Much of the data that organizations collect will be used to improve the way they do business. Whether it’s information on how users use your product, results gathered from marketing efforts or internal statistics on development processes; these are assets that have nothing to do with dark data.
However, in this constantly growing ocean of data, not all information is equally profitable. Along with this valuable information, a quantity of data is also stored that has no real tactical value and, moreover, continues to increase.
Gartner defined this unmanaged information as dark data or giving data. This type of information represents an expensive and potentially risky effort for organizations that could become a major obstacle to taking advantage of Big Data.
Different Categories Of data
The information available in the organization can be classified into four categories:
- Known and used data: This information is identified and used for analytical purposes or any other purpose that adds value to the organization.
- Data known, but not used: This information has been stored after being identified in the analysis processes, but it is not possible to use it, either due to lack of time, budget or lack of knowledge on how to achieve it. Sometimes the non-use is due to the fact that the size and format of these data exceed the possibilities of the company.
- Known but disorganized data: This phenomenon has a lot to do with the appearance of Big Data. When we work with Hadoop structures, we tend to store without an order, relegating this work and modelling to the future. But the day to focus on organizing all that information, in most cases, never comes. Although the first step is that these data do not escape, and collecting them is a wise move; The effort does not end up being profitable since it costs a lot to extract value from those Hadoop clusters.
- Unknown data: As they have not been identified, this data cannot be used by companies.
There are a couple of aspects to keep in mind, that most of this data is unstructured and that, while the first group is the smallest, the largest volume of data is concentrated in the last category.
A study by EMC Digital, which compares the evolution, how the size of digital data is increasing, getting to multiply by 10 in seven years; but especially how this proportion persists in the small proportion of those data that are available in analytical systems and embedded systems, and from mobile devices. In other words, it is a large size of information that not only grows but also contributes to increasing the challenge of being able to take advantage of it, partly due to the type of formats, where more than 90% is unstructured and, therefore, of difficult to use and difficult to consume.
What Is Dark Data?
Data has long been a prisoner of technology, applications, and people.
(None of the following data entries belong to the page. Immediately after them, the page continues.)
/-- Value a wait on a selector compares (Table 11-4). -/
def selVal (s : State) (x : Nat) : W32 :=
  match nfld x 31 30 with
  | 0 => getCtr (core s (nfld x 27 16)) (nfld x 4 0)
  | 1 => memCtr s (nfld x 19 16) (nfld x 11 0)
  | _ => (queue s (nfld x 11 0)).head

/-- Is a wait met: counter - target, signed, 0 or more (R262)? -/
def selMet (s : State) (x v : Nat) : Bool := !bit (selVal s x - BitVec.ofNat 32 v) 31

/-- A write or an increment to a core in TESTING is refused: the writer records CORE_TESTING in its page (R93, R97), an Atomizer with its
event (R342). -/
def refuseAt (s : State) (pg : Nat) : State :=
  let s1 := recordErr s pg 0x0209 0 0
  if (pageType pg).map (·.1) = some 8 then raiseEvt s1 pg 0 else s1

/-- Add k to an arrival or memory counter for unit u, whose page is pg; a core in TESTING refuses it (R93). The increment of a core is a WR
flit, which the routers on its way count (R316). -/
def selAdd (s : State) (u pg x k : Nat) : State :=
  match nfld x 31 30 with
  | 0 =>
    let n := nfld x 27 16
    let s1 := countPath s (unitCorePath s u n) 1
    if (core s n).state = .testing then refuseAt s1 pg else applyInc s1 n (nfld x 4 0) k
  | 1 => addMemCtr s (nfld x 19 16) (nfld x 11 0) k
  | _ => s

/-! ### Queue registers (Tables 11-1, 11-2) -/

/-- DEPTH (R247). -/
def qDepth (q : Queue) : Nat := 64 * 2 ^ fld q.cfg 11 8
/-- RING_BASE. -/
def qBase (q : Queue) : Nat := fld q.cfg 47 12 * 4096
/-- CORE_MASK bit of core i of the bound cluster. -/
def qMask (q : Queue) (i : Nat) : Bool := bit q.cfg (48 + i)
/-- ENABLE. -/
def qOn (q : Queue) : Bool := bit q.bind 31
/-- PRODUCER. -/
def qProducer (q : Queue) : Nat := fld q.bind 29 28
/-- CONSUMER. -/
def qConsumer (q : Queue) : Nat := fld q.bind 27 25
/-- PRIORITY. -/
def qPriority (q : Queue) : Nat := fld q.bind 24 23
/-- HALT_ON_ERR. -/
def qHaltOnErr (q : Queue) : Bool := bit q.bind 22
/-- TARGET. -/
def qTarget (q : Queue) : Nat := fld q.bind 11 0
/-- Q_BIND as read: HALTED from the queue's state, SKIP and reserved bits 0. -/
def qBindRead (q : Queue) : W32 := setBit (setFld q.bind 21 12 0) 30 q.halted
/-- Partition of a queue (R246). -/
def qPart (s : State) (q : Nat) : Nat := partOfCore s q
/-- Is the queue an expert queue (R326)? -/
def qExpert (q : Queue) : Bool := qProducer q == 2 && qConsumer q == 0
/-- Is (TAIL - HEAD) above 0 (BUSY_MAP)? -/
def qBusy (q : Queue) : Bool := q.head != q.tail

/-- Record an error of a queue: number in ERR_INFO_LO [11:0], a consumer's code in [31:16], record index in ERR_INFO_HI
(R248, R260, R568). -/
def queueErr (s : State) (q code extra idx : Nat) : State :=
  let s1 := recordErr s (pgQueue q) code (q + extra * 2 ^ 16) idx
  if code = 0x0404 then raiseEvt s1 (pgQueue q) 1 else s1

/-- Is a byte range inside partition p's HBM range? -/
def inHbm (s : State) (p a len : Nat) : Bool :=
  decide (hbmBase s p * gib64 ≤ a) && decide (a + len ≤ (hbmBase s p + hbmSize s p) * gib64)

/-- Does a target lie inside partition p (R249)? -/
def targetIn (s : State) (p q : Nat) (x : Queue) : Bool :=
  match qConsumer x with
  | 0 => decide (qTarget x < 256) && inPart s p (16 * qTarget x) && qTarget x / 128 == q / 2048
  | 1 => (partSites s p).contains (qTarget x)
  | _ => decide (qTarget x < 4) && iodFor s p (qTarget x)

/-- Does ENABLE 1 meet a case of QE_BIND (R249)? DEDUCED (log entry 37). -/
def bindBad (s : State) (q : Nat) (x : Queue) : Bool :=
  decide (10 < fld x.cfg 11 8) || qProducer x == 3 || decide (3 < qConsumer x)
    || !inHbm s (qPart s q) (qBase x) (64 * qDepth x) || !targetIn s (qPart s q) q x
    || (qConsumer x == 0 && fld x.cfg 63 48 == 0)

/-! ### Doorbells (R250-R252) -/

/-- New TAIL a doorbell asks for: a set or an addition (R251). -/
def bellTail (x : Queue) (v : W64) : W32 := if bit v 63 then x.tail + BitVec.ofNat 32 (fld v 16 0) else BitVec.ofNat 32 (fld v 31 0)

/-- Error of a doorbell of a producer class (0 host, 1 core, 2 remote), in the order of Table 11-8 (R251, R252). DEDUCED (log entry 39). -/
def bellErr (x : Queue) (v : W64) (cls : Nat) : Option Nat :=
  let t := bellTail x v
  if qDepth x < (t - x.head).toNat ∨ qDepth x < (t - x.tail).toNat then some 0x0404
  else if qProducer x ≠ cls then some 0x0405
  else none

/-- A doorbell: accepted, TAIL moves; refused, TAIL stays and the error is recorded (R251, R252). DEDUCED (log entry 39). -/
def doorbell (s : State) (q : Nat) (v : W64) (cls : Nat) : State :=
  match bellErr (queue s q) v cls with
  | some code => queueErr s q code 0 (queue s q).tail.toNat
  | none => modQueue s q (fun x => { x with tail := bellTail x v })

/-! ### Records (R254-R256) -/

/-- OPCLASS. -/
def recCls (b : List Byte) : Nat := leAt b 0 1
/-- HFLAGS. -/
def recFlag (b : List Byte) (i : Nat) : Bool := Nat.testBit (leAt b 1 1) i
/-- STAMP. -/
def recStamp (b : List Byte) : Nat := leAt b 10 6
/-- Bytes lo to hi - 1 of a record are 0. -/
def recZero (b : List Byte) (lo hi : Nat) : Bool := ((b.drop lo).take (hi - lo)).all (· == 0)

/-- Ring address of record index i (R247). -/
def ringAddr (x : Queue) (i : Nat) : Nat := qBase x + (i % qDepth x) * 64

/-- Does a class have a consumer (Table 11-5)? -/
def classTaken (c consumer : Nat) : Bool :=
  match c with
  | 1 => consumer == 0
  | 2 => consumer == 1 || consumer == 2
  | 3 => consumer == 1
  | 4 => consumer == 0
  | 5 => consumer == 3
  | 6 => consumer == 0
  | 0xB => consumer == 0
  | 0xC => consumer == 1
  | _ => true

/-- Is a TILE_RUN body outside Table 11-7? -/
def tileRunBad (s : State) (p : Nat) (b : List Byte) : Bool :=
  let addr := leAt b 16 8
  let len := leAt b 24 2
  decide (2 ^ 48 ≤ addr) || addr % 64 != 0 || len == 0 || decide (4096 < len) || !inHbm s p addr (64 * cdiv len 8)
    || Nat.testBit (leAt b 26 1) 4 || leAt b 27 1 != 0 || decide (4096 ≤ leAt b 28 2)
    || (Nat.testBit (leAt b 26 1) 5 && decide (3071 < leAt b 28 2)) || nfld (leAt b 30 2) 14 12 != 0

/-- Is a TEST body outside R434 and Table 18-7? DEDUCED (log entry 40). -/
def testBad (s : State) (p : Nat) (b : List Byte) : Bool :=
  leAt b 16 2 == 0 || decide (64 ≤ leAt b 16 2) || decide (1 < leAt b 18 1) || decide (4 ≤ leAt b 19 1)
    || !recZero b 24 26 || nfld (leAt b 26 1) 7 4 != 0 || leAt b 27 1 != 0 || !recZero b 34 64
    || (Nat.testBit (leAt b 19 1) 0 && (selBad (leAt b 20 4) || decide (1 < nfld (leAt b 20 4) 31 30)))
    || (Nat.testBit (leAt b 19 1) 1 && (leAt b 28 6 % 64 != 0 || !inHbm s p (leAt b 28 6) 64))

/-- Is a SIGNAL body outside Table 11-6? -/
def signalBad (b : List Byte) : Bool :=
  let amount := leAt b 20 4
  let sel := leAt b 24 4
  !recZero b 17 20 || !recZero b 28 48
    || (match leAt b 16 1 with
        | 0 => amount == 0 || selBad sel || (nfld sel 31 30 == 2 && decide (65536 < amount))
        | 1 => decide (128 ≤ amount)
        | _ => true)

/-- Does a stack-engine body (Table 10-2, 10-4) set a reserved bit? -/
def seReserved (b : List Byte) : Bool :=
  nfld (leAt b 18 2) 5 0 != 0 || nfld (leAt b 20 2) 14 12 != 0 || nfld (leAt b 22 2) 14 12 != 0 || nfld (leAt b 60 4) 30 17 != 0

/-- QE_BAD_RECORD (R254-R256, R264-R266, R434): of the bodies a consumer has a code of its own for, what the table of the body calls
reserved; bits it gives as 0 beside a field's are the consumer's to refuse. DEDUCED (log entry 14). -/
def recBad (s : State) (q : Nat) (b : List Byte) : Bool :=
  let x := queue s q
  let c := recCls b
  c == 0 || decide (0xC < c) || decide (16 ≤ leAt b 1 1) || (recFlag b 1 && selBad (leAt b 2 4))
    || (match c with
        | 1 => tileRunBad s (qPart s q) b
        | 2 =>
          (qConsumer x == 1 && seReserved b)
            || (qConsumer x == 2 && !(recZero b 22 24 && recZero b 39 40 && recZero b 48 64))
        | 3 => seReserved b
        | 4 => nfld (leAt b 26 1) 5 4 != 0 || leAt b 27 1 != 0 || !recZero b 32 64
        | 5 => !recZero b 58 64
        | 6 => !recZero b 50 64
        | 0xC => seReserved b
        | 7 => !recZero b 16 64
        | 8 => !recFlag b 1 || !recZero b 16 64
        | 9 => signalBad b
        | 0xA => !recFlag b 0 || !recZero b 18 64 || (qConsumer x != 0 && leAt b 16 2 != 0)
        | 0xB => testBad s (qPart s q) b
        | _ => false)

/-- Does byte 26 name a core that may not run the record (R266)? -/
def coreNamedBad (s : State) (x : Queue) (b : List Byte) : Bool :=
  let f := leAt b 26 1
  !Nat.testBit f 7 && !(qMask x (f % 16) && coreOn s (16 * qTarget x + f % 16))

/-- QE_TARGET (R246, R255, R265, R266). -/
def recTargetBad (s : State) (q : Nat) (b : List Byte) : Bool :=
  let x := queue s q
  let p := qPart s q
  (recFlag b 1 && selOut s p (leAt b 2 4))
    || (match recCls b with
        | 1 => coreNamedBad s x b || (Nat.testBit (leAt b 30 2) 15 && !inPart s p (leAt b 30 2 % 4096))
        | 4 => coreNamedBad s x b
        | 6 => coreNamedBad s x b
        | 9 =>
          if leAt b 16 1 = 0 then selOut s p (leAt b 24 4)
          else
            let sh := seqShare s p (q / 2048)
            !(decide (sh.1 ≤ leAt b 20 4) && decide (leAt b 20 4 < sh.1 + sh.2))
        | 0xB => coreNamedBad s x b || (Nat.testBit (leAt b 19 1) 0 && selOut s p (leAt b 20 4))
        | _ => false)

/-- The checks of R258 in the order of Table 11-8. See R274. DEDUCED (log entry 14). DEDUCED (log entry 40). -/
def recErr (s : State) (q : Nat) (b : List Byte) : Option Nat :=
  if recBad s q b then some 0x0401
  else if !classTaken (recCls b) (qConsumer (queue s q)) then some 0x0402
  else if recTargetBad s q b then some 0x0403
  else none

/-! ### Start conditions (R257, R263, R267) -/

/-- May a partition's queues start records: ACTIVE with no QUIESCE pending (R559, Table 24-8)? -/
def startsOpen (s : State) (p : Nat) : Bool := decide ((part s p).state = .active) && (part s p).pendOp != 3

/-- The queue's next record: index and ring bytes; one to run again goes first, also ahead of a record refused behind it (R261). None while
the queue starts nothing (R257). See R253. DEDUCED (log entry 14). -/
def nextRec (s : State) (q : Nat) : Option (Nat × List Byte) :=
  let x := queue s q
  if !startsOpen s (qPart s q) || !qOn x || x.halted || decide (4096 ≤ q) then none
  else
    match x.recs.find? (fun r => match r.st with
      | .again => true
      | _ => false) with
    | some r => some (r.index, readBytes s.mem (ringAddr x r.index) 64)
    | none =>
      if x.recs.any (fun r => match r.st with
          | .refused => true
          | _ => false) then none
      else if x.recs.length < 32 ∧ x.recs.length < (x.tail - x.head).toNat then
        let i := (x.head.toNat + x.recs.length) % 2 ^ 32
        some (i, readBytes s.mem (ringAddr x i) 64)
      else none

/-- Ticks from a local copy to a 48-bit stamp: none when the stamp is past (R263). -/
def stampAhead (a st : Nat) : Option Nat :=
  let d := subMod (2 ^ 48) st a
  if d = 0 ∨ d ≤ 2 ^ 47 then some d else none

/-- Is a stamp reached for a consumer, `lead` ticks early (R257, R267)? See R282. -/
def stampDue (a st lead : Nat) : Bool :=
  match stampAhead a st with
  | none => true
  | some d => decide (d ≤ lead)

/-- LEAD of a cluster (Table 11-10). -/
def schedLead (s : State) (g : Nat) : Nat := fld (cluster s g).schedCfg 15 0

/-- Is a class run on a core group (Table 11-5)? -/
def coreClass (c : Nat) : Bool := c == 1 || c == 4 || c == 6 || c == 0xB

/-- Do FENCE, wait and stamp let a record start (R257)? -/
def recReady (s : State) (q : Nat) (b : List Byte) : Bool :=
  let x := queue s q
  let prior := x.recs.filter (fun r => match r.st with
    | .again => false
    | _ => true)
  let copy := if qConsumer x = 0 then localCopy s (qTarget x) else localCopy s (500 + q / 2048)
  (!(recFlag b 2 || recCls b == 7) || prior.isEmpty || x.recs.any (fun r => match r.st with
      | .again => true
      | _ => false))
    && (!recFlag b 1 || selMet s (leAt b 2 4) (leAt b 6 4))
    && (!recFlag b 0 || stampDue copy (recStamp b) (if coreClass (recCls b) then schedLead s (qTarget x) else 0))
Fortunately, the maturity of the systems allows us to release them and make them available to the entire organization.
And in this liberalization concept, dark data appears, dark data, a term created by Gartner and defined as “the information assets that companies process and store during their business activities, but that they cannot use for other purposes, as analytical vision or monetization. In other words, they are not convertible or reusable and, therefore, do not add value.
However, this concept of dark data evolves over time. Today, the value of much of that data can be accessed and exploited. Although there are still large areas that are not accessible and continue to fulfil this promise, they are obscure data.
What Problems Does Dark Data Cause?
Dark data acts as a burden on organizations since this type of data carries drawbacks such as:
- The increased cost of data management.
- Increased risk.
There are many problems associated with dark data that can become more frequent as time passes. The first of these is the most obvious: space. As unorganized data continues to grow, they take up storage space that could otherwise be used for more valuable assets. More storage means more overhead, which, especially in the Big Data era, is a major concern in most organizations.
Aside from increased storage costs, having large amounts of unstructured or unorganized data can potentially carry serious security risks. Along with outdated and seemingly useless documents, obscure data is also likely to contain confidential information that hackers might want to intercept.
At the other end of the spectrum, the organization may also be missing out on great opportunities by allowing dark data to accumulate in the database. There is likely to be great untapped potential within that mass of information, and the more it increases, without order or control, the more complicated it becomes for the organization to extract the value from that data.